Durante séculos, o coração do Cairo, outrora conhecido como Al-Qahira: O Vitorioso, testemunhou uma rica história de tradição, cultura e patrimônio. As ruas estreitas e sinuosas da cidade velha abrigam mesquitas históricas, mercados pitorescos e os túmulos dos ilustres habitantes que outrora percorreram seus caminhos. No entanto, esta riqueza histórica está hoje ameaçada por um ambicioso projeto do governo egípcio: a construção de uma nova auto-estrada que atravessará o coração do Cairo Antigo.

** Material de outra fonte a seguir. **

-- ==== Sys2Proof/Laws/State.lean ====
section
/-!
SUPPORT. Laws/State.lean: one lemma per field per update, so that no proof unfolds a record update.
-/

namespace Sys2Proof.Machine

variable (s : State)

@[simp] theorem State.setV_cfg (x : Reg) (v : Byte) : (s.setV x v).cfg = s.cfg := rfl
@[simp] theorem State.setV_mem (x : Reg) (v : Byte) : (s.setV x v).mem = s.mem := rfl
@[simp] theorem State.setV_V (x : Reg) (v : Byte) : (s.setV x v).V = s.V.set x v := rfl
@[simp] theorem State.setV_I (x : Reg) (v : Byte) : (s.setV x v).I = s.I := rfl
@[simp] theorem State.setV_pc (x : Reg) (v : Byte) : (s.setV x v).pc = s.pc := rfl
@[simp] theorem State.setV_S (x : Reg) (v : Byte) : (s.setV x v).S = s.S := rfl
@[simp] theorem State.setV_DT (x : Reg) (v : Byte) : (s.setV x v).DT = s.DT := rfl
@[simp] theorem State.setV_ST (x : Reg) (v : Byte) : (s.setV x v).ST = s.ST := rfl
@[simp] theorem State.setV_FB (x : Reg) (v : Byte) : (s.setV x v).FB = s.FB := rfl
@[simp] theorem State.setV_KEY (x : Reg) (v : Byte) : (s.setV x v).KEY = s.KEY := rfl
@[simp] theorem State.setV_errors (x : Reg) (v : Byte) : (s.setV x v).errors = s.errors := rfl
@[simp] theorem State.setV_cpuAcc (x : Reg) (v : Byte) : (s.setV x v).cpuAcc = s.cpuAcc := rfl
@[simp] theorem State.setV_tmrAcc (x : Reg) (v : Byte) : (s.setV x v).tmrAcc = s.tmrAcc := rfl
@[simp] theorem State.setV_rom (x : Reg) (v : Byte) : (s.setV x v).rom = s.rom := rfl
@[simp] theorem State.setV_running (x : Reg) (v : Byte) : (s.setV x v).running = s.running := rfl
@[simp] theorem State.setV_pass (x : Reg) (v : Byte) : (s.setV x v).pass = s.pass := rfl
@[simp] theorem State.setV_host (x : Reg) (v : Byte) : (s.setV x v).host = s.host := rfl

@[simp] theorem State.setRegs_cfg (r : Vector Byte 16) : (s.setRegs r).cfg = s.cfg := rfl
@[simp] theorem State.setRegs_mem (r : Vector Byte 16) : (s.setRegs r).mem = s.mem := rfl
@[simp] theorem State.setRegs_V (r : Vector Byte 16) : (s.setRegs r).V = r := rfl
@[simp] theorem State.setRegs_I (r : Vector Byte 16) : (s.setRegs r).I = s.I := rfl
@[simp] theorem State.setRegs_pc (r : Vector Byte 16) : (s.setRegs r).pc = s.pc := rfl
@[simp] theorem State.setRegs_S (r : Vector Byte 16) : (s.setRegs r).S = s.S := rfl
@[simp] theorem State.setRegs_DT (r : Vector Byte 16) : (s.setRegs r).DT = s.DT := rfl
@[simp] theorem State.setRegs_ST (r : Vector Byte 16) : (s.setRegs r).ST = s.ST := rfl
@[simp] theorem State.setRegs_FB (r : Vector Byte 16) : (s.setRegs r).FB = s.FB := rfl
@[simp] theorem State.setRegs_KEY (r : Vector Byte 16) : (s.setRegs r).KEY = s.KEY := rfl
@[simp] theorem State.setRegs_errors (r : Vector Byte 16) : (s.setRegs r).errors = s.errors := rfl
@[simp] theorem State.setRegs_cpuAcc (r : Vector Byte 16) : (s.setRegs r).cpuAcc = s.cpuAcc := rfl
@[simp] theorem State.setRegs_tmrAcc (r : Vector Byte 16) : (s.setRegs r).tmrAcc = s.tmrAcc := rfl
@[simp] theorem State.setRegs_rom (r : Vector Byte 16) : (s.setRegs r).rom = s.rom := rfl
@[simp] theorem State.setRegs_running (r : Vector Byte 16) : (s.setRegs r).running = s.running := rfl
@[simp] theorem State.setRegs_pass (r : Vector Byte 16) : (s.setRegs r).pass = s.pass := rfl
@[simp] theorem State.setRegs_host (r : Vector Byte 16) : (s.setRegs r).host = s.host := rfl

Ao contrário das ruas pitorescas e sinuosas da cidade velha, a nova rodovia será larga, reta e moderna, atravessando importantes locais históricos e culturais. As escavadoras já começaram o seu trabalho, destruindo de forma irreparável instituições culturais como o Darb 1718, um local emblemático de arte e cultura no Cairo. O renomado escultor Moataz Nasreldin viu seu trabalho de 15 anos reduzido a pó no espaço de um dia, apesar dos esforços desesperados para salvar este bastião artístico.
Esta destruição massiva faz parte de um projeto governamental que visa combater o congestionamento crónico da cidade. No entanto, esta solução drástica põe em perigo o patrimônio cultural e histórico do Cairo Antigo, ameaçando mesmo o seu estatuto de Patrimônio Mundial da UNESCO. Mausoléus, tumbas e monumentos que datam de séculos atrás estão sendo demolidos, aumentando o temor de que os vestígios de um passado rico desapareçam.
A história de Yehia Haqqi, escritor egípcio cujo túmulo foi destruído e movido, é emblemática desta onda destrutiva. Diante da pressão da sociedade civil, o governo procurou aliviar as tensões anunciando a criação de um novo cemitério para acomodar os túmulos de personalidades famosas. No entanto, ações concretas demoram a materializar-se, deixando os defensores do patrimônio impotentes face ao ataque das escavadoras.
Neste contexto de destruição e resistência, certos atores da sociedade civil como Hossam Abd El Azeem de Shawahed Masr estão a mobilizar-se para salvar o que ainda pode ser salvo. Ao preservarem as fachadas e os artefatos de locais históricos à beira da destruição, estes heróis sombrios tentam preservar um valioso patrimônio cultural para as gerações futuras.
Perante esta onda de modernização a todo o custo, surge inevitavelmente a questão: qual o preço a pagar pelo progresso? Será realmente necessária a destruição do patrimônio histórico do Cairo Antigo em nome do desenvolvimento econômico? Não deveríamos, em vez disso, procurar um equilíbrio entre preservar o passado e construir o futuro?
Esta luta entre tradição e modernidade, entre conservação e desenvolvimento, levanta questões existenciais sobre a própria identidade de uma cidade e da sua população. Será que o Cairo, com a sua rica história e diversidade cultural, merece ser sacrificado no altar do progresso urbano? Ou haverá forma de conciliar passado e futuro, memória e modernidade, para construir uma cidade onde a história e o progresso andem de mãos dadas?
Em última análise, a destruição do patrimônio histórico no Cairo Antigo surge como um símbolo de um dilema mais amplo que se estende para além das fronteiras do Egito. É o dilema universal entre preservar o nosso passado e construir o nosso futuro, entre honrar a memória dos nossos antepassados e moldar um mundo melhor para as gerações vindouras. É um desafio fundamental que toda sociedade enfrenta e cuja resolução acabará por determinar a própria essência da nossa humanidade.